The paper quality is good which means it will cope with multiple users. The font size is very clear with black and white illustrations and icons used to guide the reader. Each page is set out clearly, with different images, font sizes, tables, headings and subheadings plus ‘white space’, which stops it being dense and allows you to make notes directly on each page.
It’s also worth noting that health and safety aspects are clearly identified: the book models good practice and gives clear advice where further safety support can be found. Often this aspect is either over-inflated and puts teachers off or totally ignored – this book gets the balance exactly right.
4. Please discuss the research used to underpin the ideas. What evidence do the authors use? Is it robust and up-to-date?
The book is not just easy-to-read, it is underpinned by good references and a strong bibliography.
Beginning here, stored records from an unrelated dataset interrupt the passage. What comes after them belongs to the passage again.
-- ==== Sys2Proof/Machine/Single.lean ====
section
/-! DEFINITION. The single operand instructions (43_single_operand.md R240 to R253); X is in Execute.lean. -/

namespace Sys2Proof.Machine

/-- B, branch: only the address of the operand is used (R241). -/
def execB (src : Operand) (s : State) : Host.Outcome State Fault Refusal :=
  let sa := s.ea src .word
  .next (sa.2.setPc sa.1)

/-- BL, branch and link: SA is computed before WR11 gets the return address (R242). -/
def execBl (src : Operand) (s : State) : Host.Outcome State Fault Refusal :=
  let sa := s.ea src .word
  .next ((sa.2.writeReg 11 sa.2.pc).setPc sa.1)

/-- BLWP, branch and load workspace pointer: a context switch through the vector at SA, ST unchanged,
maskable interrupts held back for one instruction (R243, R227). -/
def execBlwp (src : Operand) (s : State) : Host.Outcome State Fault Refusal :=
  let sa := s.ea src .word
  .next { sa.2.contextSwitch sa.1 with inhibit := .maskable }

/-- CLR, clear operand (R244). -/
def execClr (src : Operand) (s : State) : Host.Outcome State Fault Refusal := .next (s.writeSingle src 0)

/-- SETO, set to ones (R245). -/
def execSeto (src : Operand) (s : State) : Host.Outcome State Fault Refusal := .next (s.writeSingle src 0xFFFF)

/-- INV, one's complement (R246). -/
def execInv (src : Operand) (s : State) : Host.Outcome State Fault Refusal :=
  .next (s.modifySingle src (fun v => ~~~v) (fun v => cmp0 (~~~v)))

/-- NEG, two's complement: the operand subtracted from 0 (R247). -/
def execNeg (src : Operand) (s : State) : Host.Outcome State Fault Refusal :=
  .next (s.modifySingle src (fun v => (subN 0 v).r) (fun v => stSum (subN 0 v)))

/-- The status of ABS: the operand, not the result, compared with 0; ST4 for >8000; ST3 cleared
(R248; D5, log 24). -/
def absStatus (v st : Word) : Word := stPut stC false (stPut stOV (v == 0x8000) (cmp0 v st))

/-- ABS, absolute value, written back for either sign (R248). -/
def execAbs (src : Operand) (s : State) : Host.Outcome State Fault Refusal :=
  .next (s.modifySingle src (fun v => if v.msb then 0 - v else v) absStatus)

/-- SWPB, swap bytes; no status (R249). -/
def execSwpb (src : Operand) (s : State) : Host.Outcome State Fault Refusal :=
  .next (s.modifySingle src (fun v => v.extractLsb' 0 8 ++ v.extractLsb' 8 8) (fun _ st => st))

/-- INC, increment (R250). -/
def execInc (src : Operand) (s : State) : Host.Outcome State Fault Refusal :=
  .next (s.modifySingle src (fun v => (addN v 1).r) (fun v => stSum (addN v 1)))

/-- INCT, increment by two (R251). -/
def execInct (src : Operand) (s : State) : Host.Outcome State Fault Refusal :=
  .next (s.modifySingle src (fun v => (addN v 2).r) (fun v => stSum (addN v 2)))

/-- DEC, decrement (R252). -/
def execDec (src : Operand) (s : State) : Host.Outcome State Fault Refusal :=
  .next (s.modifySingle src (fun v => (subN v 1).r) (fun v => stSum (subN v 1)))

/-- DECT, decrement by two (R253). -/
def execDect (src : Operand) (s : State) : Host.Outcome State Fault Refusal :=
  .next (s.modifySingle src (fun v => (subN v 2).r) (fun v => stSum (subN v 2)))

end Sys2Proof.Machine
end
The authors take a constructivist approach to pedagogy. This means it promotes the idea that children need to actively engage in a wide range of experiences – including practical activities and time to talk aloud within a collaborative group – to make better sense of their world.
The book also promotes a dialogic approach to teaching and gives examples of good quality questioning to help teachers with this. While the book was first published in 2011, it remains relevant and ‘up to date’ as it is not prescriptive. Instead, it gives well-considered, scaffolded advice and clear explanations alongside examples of how to prompt pupil discussions and tease out their ideas.
The topic ideas have been packaged to match what teachers will recognise as familiar topics in the national curriculum for England, but this does not mean it is not relevant today as they are illustrative rather than a strict plan of lessons or topics.
5. What did you learn from reading the book? What ideas/approaches/practice will you change or adopt as a result of reading this book?
I found the book extremely enlightening in terms of broadening my awareness of what ‘enquiry’ is or could be. I now recognise that there is far more to science enquiry than ‘fair testing’ and children in the top end of primary and lower end of secondary could experience a much richer curriculum that involves ‘hands-on-with-minds-on’.
I had not previously considered enquiry as ‘researching’ and now appreciate how this aspect of science could very easily come out of the timetable allocated for English without loss of credibility to either subject.
This book will help address any issues relating to teachers lacking confidence, understanding scientific enquiry or wanting explicit ideas on how to develop a broader range of experiences for children. It takes a sociocultural approach to teaching and learning and builds on the work of Dewey, Piaget and Vygotsky – where getting learners to discuss their ideas, explore and challenge each other’s understanding is essential to improving understanding of the big science ideas and developing the necessary process skills.
The book clearly sets out each section and gives detailed explanations on how to use it. It gives an example of five types of enquiry, which is the very least that children should be experiencing during the year. Each lesson idea illustrates some ‘typical’ pupil approaches and useful strategies to help the teacher understand and use the ideas.
The role of teacher questioning is also explained with examples of higher order thinking questions, which can be used as a model.
6. Could you share a quote from the book that particularly resonated with you?
“A period of exploration is a really valuable lead in to more systematic enquiry.”
7. Please add any additional comments.
The cost of this book is around £25 - £30 depending where you purchase it from. A science coordinator could also do one of the lesson ideas as a staff meeting CPD to introduce colleagues to the book.